Here is what Stirling and Lunn (1997:177) had to say about the mortality event of 1974 in the Northern Beaufort that they witnessed (which I cited recently in Featured Quote #29)

“…in the spring of 1974, when ringed seal pups first became scarce, we capture two very thin lone adult female polar bears that had nursed recently, from which we deduced they had already lost their litters. A third emaciated female was accompanied by two cubs which were so thin that one could barely walk. We have not seen females with cubs in this condition in the Beaufort Sea, or elsewhere in the Arctic, before or since.”

And this is what Stirling had to say at the 1979 Polar Bear Specialist Group meeting (Anonymous 1979:52) about his research activities in the eastern Beaufort Sea in the mid-70s:

“…it was apparent from the studies of both polar bears and seals that their populations had undergone marked declines in numbers, productivity, and survival of young in 1974 and 1975. The decline apparently occurred because of natural causes that are not completely understood.”

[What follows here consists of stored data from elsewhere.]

/-- While an agent can step, the agents' step does not fault. -/
theorem agentsStep_ne_fault {s : State} (h : enabled s ≠ []) (f : Fault) : outcomeOf (agentsStep s) ≠ .fault f := by
  obtain ⟨x, hx, k, -, e⟩ := agentsStep_of_enabled h
  rw [e]
  refine agentStep_ne_fault ((hasWork_withFreeIx s _ x).trans (mem_enabled.1 hx).1) (fun a hn => ?_) f
  exact admits_nextAccess hx ((nextAccess_withFreeIx s _ x).symm.trans hn)

/-- Where nobody can step and an agent is stuck, the agents' step stops at an address that no memory backs. -/
theorem agentsStep_stuck {s : State} (h : enabled s = []) {x : Agent} {a : Nat} (hx : stuckAt s x = some a) :
    ∃ b, s.plat.admits b = false ∧ agentsStep s = .stop (.fault (.unadmitted b)) := by
  have e : agentsStep s = nobodySteps s := by rw [agentsStep, h]
  rcases nobodySteps_cases s with ⟨hnone, -⟩ | ⟨y, b, hy, e'⟩
  · exact nomatch hx.symm.trans (hnone x)
  · obtain ⟨-, -, hb⟩ := stuckAt_some.1 hy
    exact ⟨b, hb, e.trans e'⟩

/-- Settles O53, by what the agents' step is. -/
theorem stuckUnitLetsTheOthersStep : Obligations.StuckUnitLetsTheOthersStep := by
  intro s hr hq
  have e : step s = outcomeOf (agentsStep s) := by rw [step_eq_outcomeOf, select_agents hr hq]
  refine ⟨fun hb ha => not_mem_enabled_of_stuck (encBusy_stuck hb ha), fun hb ha => not_mem_enabled_of_stuck (decBusy_stuck hb ha),
    fun a v rest hs ha => not_mem_enabled_of_stuck (hostStore_stuck hs ha), fun h f => e ▸ agentsStep_ne_fault h f, ?_⟩
  rintro h ⟨x, a, hx⟩
  obtain ⟨b, hb, e'⟩ := agentsStep_stuck h hx
  exact ⟨b, hb, by rw [e, e']; rfl⟩

end Sys2Proof.Machine
end

section
/-!
What comes of a row's accesses (20_memory.md R39, R41): they are made in order, up to the first unadmitted one. Said once for an
operation whose accesses are a fixed list, and for one whose number of accesses depends on what it reads.
-/

namespace Sys2Proof.Machine

/-! ## The accesses of an operation -/

/-- What comes of accesses at the given addresses, in order: a stop at the first unadmitted one, or a stop among `others`,
or an answer, and then the memory admits them all. -/
def Makes (others : Set Stop) (p : Platform) (l : List Nat) {α : Type} : Res α → Prop
  | .ok _ => firstUnadmitted p l = none
  | .error e => (∃ a, firstUnadmitted p l = some a ∧ e = .fault (.unadmitted a)) ∨ e ∈ others

/-- The weaker form, for an operation whose accesses depend on what it reads: it stops only at an unadmitted address, or with a stop among `others`. -/
def StopsOnly (others : Set Stop) (p : Platform) {α : Type} (r : Res α) : Prop :=
  ∀ e, r = .error e → (∃ a, p.admits a = false ∧ e = .fault (.unadmitted a)) ∨ e ∈ others

theorem firstUnadmitted_some {p : Platform} {l : List Nat} {a : Nat} (h : firstUnadmitted p l = some a) :
    p.admits a = false := by
  simpa using List.find?_some h

theorem firstUnadmitted_cons_admitted {p : Platform} {a : Nat} (l : List Nat) (h : p.admits a = true) :
    firstUnadmitted p (a :: l) = firstUnadmitted p l := by
  simp [firstUnadmitted, h]

theorem firstUnadmitted_cons_stuck {p : Platform} {a : Nat} (l : List Nat) (h : p.admits a = false) :
    firstUnadmitted p (a :: l) = some a := by
  simp [firstUnadmitted, h]

section
variable {others : Set Stop} {p : Platform} {l l' : List Nat} {α β : Type}

theorem Makes.pure {x : α} : Makes others p [] (.ok x) := rfl

/-- Another stop may come anywhere among the accesses. -/
theorem Makes.otherStop {e : Stop} (h : e ∈ others) : Makes others p l (.error e : Res α) := .inr h

/-- Of a list of accesses only the first that is not admitted counts. -/
theorem Makes.congr {r : Res α} (hr : Makes others p l r) (h : firstUnadmitted p l' = firstUnadmitted p l) :
    Makes others p l' r := by
  cases r with
  | ok x => exact h.trans hr
  | error e => exact hr.imp_left fun ⟨a, ha, he⟩ => ⟨a, h.trans ha, he⟩

/-- One access more before the others. -/
theorem Makes.cons {a : Nat} {r : Res α} (h : p.admits a = true) (hr : Makes others p l r) : Makes others p (a :: l) r :=
  hr.congr (firstUnadmitted_cons_admitted l h)

theorem Makes.stuck {a : Nat} (h : p.admits a = false) : Makes others p (a :: l) (.error (.fault (.unadmitted a)) : Res α) :=
  .inl ⟨a, firstUnadmitted_cons_stuck l h, rfl⟩

/-- One operation after another makes the accesses of the first, then those of the second. -/
theorem Makes.bind {x : Res α} {f : α → Res β} (hx : Makes others p l x) (hf : ∀ u, x = .ok u → Makes others p l' (f u)) :
    Makes others p (l ++ l') (x >>= f) := by
  have append : firstUnadmitted p (l ++ l') = (firstUnadmitted p l).or (firstUnadmitted p l') := List.find?_append
  cases x with
  | error e => exact hx.imp_left fun ⟨a, ha, he⟩ => ⟨a, by rw [append, ha, Option.some_or], he⟩
  | ok u =>
    have hl : firstUnadmitted p l = none := hx
    exact (hf u rfl).congr (by rw [append, hl, Option.none_or])

/-- Where not every access is admitted, the first that is not is the stop, or another stop came before it. -/
theorem Makes.stops {r : Res α} {a : Nat} (h : Makes others p l r) (ha : firstUnadmitted p l = some a) :
    r = .error (.fault (.unadmitted a)) ∨ ∃ e ∈ others, r = .error e := by
  cases r with
  | ok x => exact nomatch ha.symm.trans h
  | error e =>
    refine h.imp (fun ⟨b, hb, he⟩ => ?_) fun he => ⟨e, he, rfl⟩
    rw [he, Option.some.inj (ha.symm.trans hb)]

theorem Makes.stopsOnly {r : Res α} (h : Makes others p l r) : StopsOnly others p r := by
  rintro e rfl
  exact h.imp_left fun ⟨a, ha, he⟩ => ⟨a, firstUnadmitted_some ha, he⟩

theorem StopsOnly.ok {x : α} : StopsOnly others p (.ok x) := nofun

theorem StopsOnly.bind {x : Res α} {f : α → Res β} (hx : StopsOnly others p x) (hf : ∀ u, x = .ok u → StopsOnly others p (f u)) :
    StopsOnly others p (x >>= f) := by
  cases x with
  | error e => exact fun e' h => hx e' (by simpa using h)
  | ok u => exact hf u rfl

/-! ## Reads and writes -/

variable {s : State}

theorem Makes.read {a : Nat} {f : Byte → Res α} (hf : ∀ v, Makes others p l (f v)) (hp : s.plat = p := by rfl) :
    Makes others p (a :: l) (readByte s a >>= f) := by
  subst hp
  cases h : s.plat.admits a with
  | true => rw [readByte_admitted h, ok_bind]; exact .cons h (hf _)
  | false => rw [readByte_stuck h, error_bind]; exact .stuck h

theorem Makes.write {a : Nat} {v : Byte} {f : State → Res α} (hf : Makes others p l (f (s.withMem (s.mem.set a v))))
    (hp : s.plat = p := by rfl) : Makes others p (a :: l) (writeByte s a v >>= f) := by
  subst hp
  cases h : s.plat.admits a with
  | true => rw [writeByte_admitted v h, ok_bind]; exact .cons h hf
  | false => rw [writeByte_stuck v h, error_bind]; exact .stuck h

/-! ## The encoder's group actions -/

theorem encGroup_makes (s : State) : Makes others s.plat (encAccesses .encG3 s) (encGroup s) :=
  .read fun _ => .read fun _ => .read fun _ => .write <| .write <| .write <| .write .pure

theorem encTail2_makes (s : State) : Makes others s.plat (encAccesses .encT2 s) (encTail2 s) :=
  .read fun _ => .read fun _ => .write <| .write <| .write <| .write .pure

theorem encTail1_makes (s : State) : Makes others s.plat (encAccesses .encT1 s) (encTail1 s) :=
  .read fun _ => .write <| .write <| .write <| .write .pure

theorem encFinish_makes (s : State) : Makes others s.plat (encAccesses .encT0 s) (encFinish s) :=
  .write .pure

/-! ## The decoder's sub-operations -/

theorem Makes.fetch {k : Nat} {f : State → Res α} (hf : Makes others p l (f (fetched k (charAt s k) s)))
    (hp : s.plat = p := by rfl) : Makes others p (s.addr s.dec.src k :: l) (Machine.fetch k s >>= f) := by
  subst hp
  cases h : s.plat.admits (s.addr s.dec.src k) with
  | true => rw [fetch_eq h, ok_bind]; exact .cons h hf
  | false => rw [fetch_stuck h, error_bind]; exact .stuck h

theorem Makes.emit {v : Byte} {f : State → Res α} (hf : Makes others p l (f (dstAdvanced (s.withMem (s.mem.set s.dec.dst v)))))
    (hp : s.plat = p := by rfl) : Makes others p (s.dec.dst :: l) (Machine.emit v s >>= f) := by
  subst hp
  cases h : s.plat.admits s.dec.dst with
  | true => rw [emit_admitted v h, ok_bind]; exact .cons h hf
  | false => rw [emit_stuck v h, error_bind]; exact .stuck h

theorem fetch_stopsOnly (k : Nat) (s : State) : StopsOnly ∅ s.plat (Machine.fetch k s) := by
  rintro e h
  cases ha : s.plat.admits (s.addr s.dec.src k) with
  | true => exact nomatch (fetch_eq ha).symm.trans h
  | false => exact .inl ⟨_, ha, (Except.error.inj ((fetch_stuck ha).symm.trans h)).symm⟩

theorem emit_stopsOnly (v : Byte) (s : State) : StopsOnly ∅ s.plat (Machine.emit v s) := by
  rintro e h
  cases ha : s.plat.admits s.dec.dst with
  | true => exact nomatch (emit_admitted v ha).symm.trans h
  | false => exact .inl ⟨_, ha, (Except.error.inj ((emit_stuck v ha).symm.trans h)).symm⟩

/-- What has no other stop may stand among operations that have some. -/
theorem StopsOnly.mono {r : Res α} (h : StopsOnly ∅ p r) : StopsOnly others p r :=
  fun e he => .inl ((h e he).resolve_right (Set.notMem_empty e))

theorem StopsOnly.fetch {k : Nat} {f : State → Res α} (hf : StopsOnly others p (f (fetched k (charAt s k) s)))
    (hp : s.plat = p := by simp) : StopsOnly others p (Machine.fetch k s >>= f) := by
  subst hp
  refine (fetch_stopsOnly k s).mono.bind fun u hu => ?_
  obtain ⟨-, rfl⟩ := fetch_ok.1 hu
  exact hf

Polar bears starved in significant numbers in 1974 and again in 1975 – no numbers of deaths for bears have ever been estimated (that I could find), but the decline in ringed seals that caused polar bear numbers to plummet was estimated at 80% or more. With virtually no seals to eat in the spring, a large number of bears – especially females and cubs – must have died of starvation, either that spring or later that year. No cries of “feed the starving polar bears” then – or in the 1980s or the 1990s, when it happened again.

And did Derocher not read Amstrup’s 2003 “Polar bear” entry in “Wild Mammals of North America” where he pointed out that starvation is probably the leading cause of death for young and old bears alike? From a previous post, with maps and references:

Starvation of independent young as well as very old animals must account for much of the natural mortality among polar bears… Also, age structure data show that subadults aged 2-5years survive at lower rates than adults (Amstrup 1995), probably because they are still learning hunting and survival skills.”

I once observed a 3-year-old subadult that weighed only 70 kg in November. This was near the end of the autumn period in which Beaufort Sea bears reach their peak weights (Durner and Amstrup 1996), and his cohorts at that time weighed in excess of 200 kg. This young animal apparently had not learned the skills needed to survive and was starving to death.” [my bold]

So I have a question for Andrew Derocher: where are all the starving bears he’s talking about? Could we see some pictures and actual data on the bears that you and your colleagues keep insisting are starving due to global warming?

Derocher and his colleagues repeatedly mention the starving bears of Western Hudson Bay but so far, none of the scientific data supporting this claim has been published.

As Reg Sherren’s CBC documentary pointed out, virtually all of the “problem” bears of Churchill who have ended up in polar bear ‘jail’ over the last 5 years or more have been in good condition (which means fat, not starving).

[See the short excerpt of the CBC documentary here. Links to the full length film here and in my previous posts here and here]

References
Amstrup, S.C. 2003. Polar bear (Ursus maritimus). In Wild Mammals of North America, G.A. Feldhamer, B.C. Thompson and J.A. Chapman (eds), pg. 587-610. Johns Hopkins University Press, Baltimore.